2010

The Silence After the Storm

On May 19, 2010, the Thai military concluded its crackdown on Red Shirt protests, forcing a surrender that ended weeks of violence but deepened a national rift.

May 19Original articlein the voice of precise
Royal Thai Armed Forces
Royal Thai Armed Forces

The air in Bangkok held the acrid memory of smoke and tear gas. For nine weeks, the United Front for Democracy Against Dictatorship, the Red Shirts, had occupied the city's commercial heart, a sea of crimson demanding the resignation of Prime Minister Abhisit Vejjajiva.
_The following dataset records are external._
-- ==== Sys2Proof/Machine/Regs.lean ====
section
/-!
DEFINITION. Machine/Regs.lean: every register of the spec by its physical address (R30, R31 and the register tables
of the chapters), its reset value, its writable, write-1-to-clear, STAGED, LOCKED
and RWL bits, and its fields.
-/
namespace Sys2Proof.Machine

/-- Where window `w`'s registers start, counted from window 0 (R48). -/
def winOff (w : Nat) : Nat := if w < 16 then 0x1000 * w else 0x50000

/-- One row of the register map: `cnt1` by `cnt2` registers at `base + st1 * i + st2 * j`. -/
structure RegRow where
  name : String
  base : Nat
  st1  : Nat
  cnt1 : Nat
  st2  : Nat
  cnt2 : Nat
  reset : Nat
  rw   : Nat
  w1c  : Nat
  staged : Nat
  locked : Nat
  /-- the bits of access type RWL, whose lock is BOOT_LOCK (R12, R450) -/
  rwl  : Nat
  /-- what the reset value grows by from one register of the row to the next (MBX_ID, R48) -/
  up   : Nat
  /-- the low word of a 64-bit pair (R11) -/
  low  : Bool
  /-- the fields: lowest bit and width -/
  flds : List (Nat × Nat)
deriving DecidableEq, Repr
Their protest was a festival of dissent that curdled into a siege, punctuated by grenade attacks and sniper fire. By May 19, the Royal Thai Armed Forces had encircled the protest camp at Ratchaprasong intersection. Armored personnel carriers advanced. The final assault was not a prolonged battle but a compression. Soldiers in olive green moved methodically, a tightening cordon. Protest leaders, facing overwhelming force and the threat of greater bloodshed, made the calculation to surrender. They were taken into custody, their movement scattered. The immediate crackle of violence ceased, replaced by an eerie quiet. The government lifted a curfew. Shopkeepers began to sweep glass. But the resolution was surgical, not curative. It extracted the immediate threat but left the infection of division untouched. The event was a period placed in the middle of a sentence. It ended a chapter of street politics but guaranteed the narrative of Thai democracy—a story of coups, colored shirts, and competing legitimacies—would continue, unresolved, on another page.